I remember when I first got started buying and renovating apartment buildings, a broker told me that if you haven’t been sued yet, you’re not really in the business. Fortunately for me, I’ve avoided being sued so far.
But that doesn’t mean I haven’t had to discuss settlements with people. Everyone once in a while, in business, someone wrongs you or you wrong someone and you need to come to some kind of agreement about making things right.
But there’s a problem when you want to talk to someone about a settlement: How do you go about doing so without giving them ammunition to use against you in court if the settlement talks don’t work out?
I asked this question recently to my lawyer, Bob Levinson (who I highly recommend, incidentally) and this is what he told me (Disclaimer: The following is not legal advice and should not be relied upon. Consult your own lawyer!): Settlement negotiations are not admissible as evidence.
What this means in practice is that, if you clearly label a communication with the other party as a settlement offer, they can’t throw it back in your face as a tacit admission of guilt during a trial.
It’s very reasonable, if you think about it.

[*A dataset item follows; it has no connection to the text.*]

-- ==== Sys2Proof/Laws/State.lean ====
section
/-! SUPPORT. One lemma per field per update of the state: what an update leaves alone and what it sets. -/

namespace Sys2Proof.Machine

It’s almost always in everyone’s interest to settle cases before they go to court, because it saves everyone money and time. The law doesn’t want to do anything to make it more difficult to settle. Quite the contrary; the law wants to encourage you to settle. So, the law protects either party that makes an offer to do so, in order to help get the ball rolling.
Every once in a while, in business, you run across something that’s well thought-out and reasonable and it makes you smile. This is one of those things.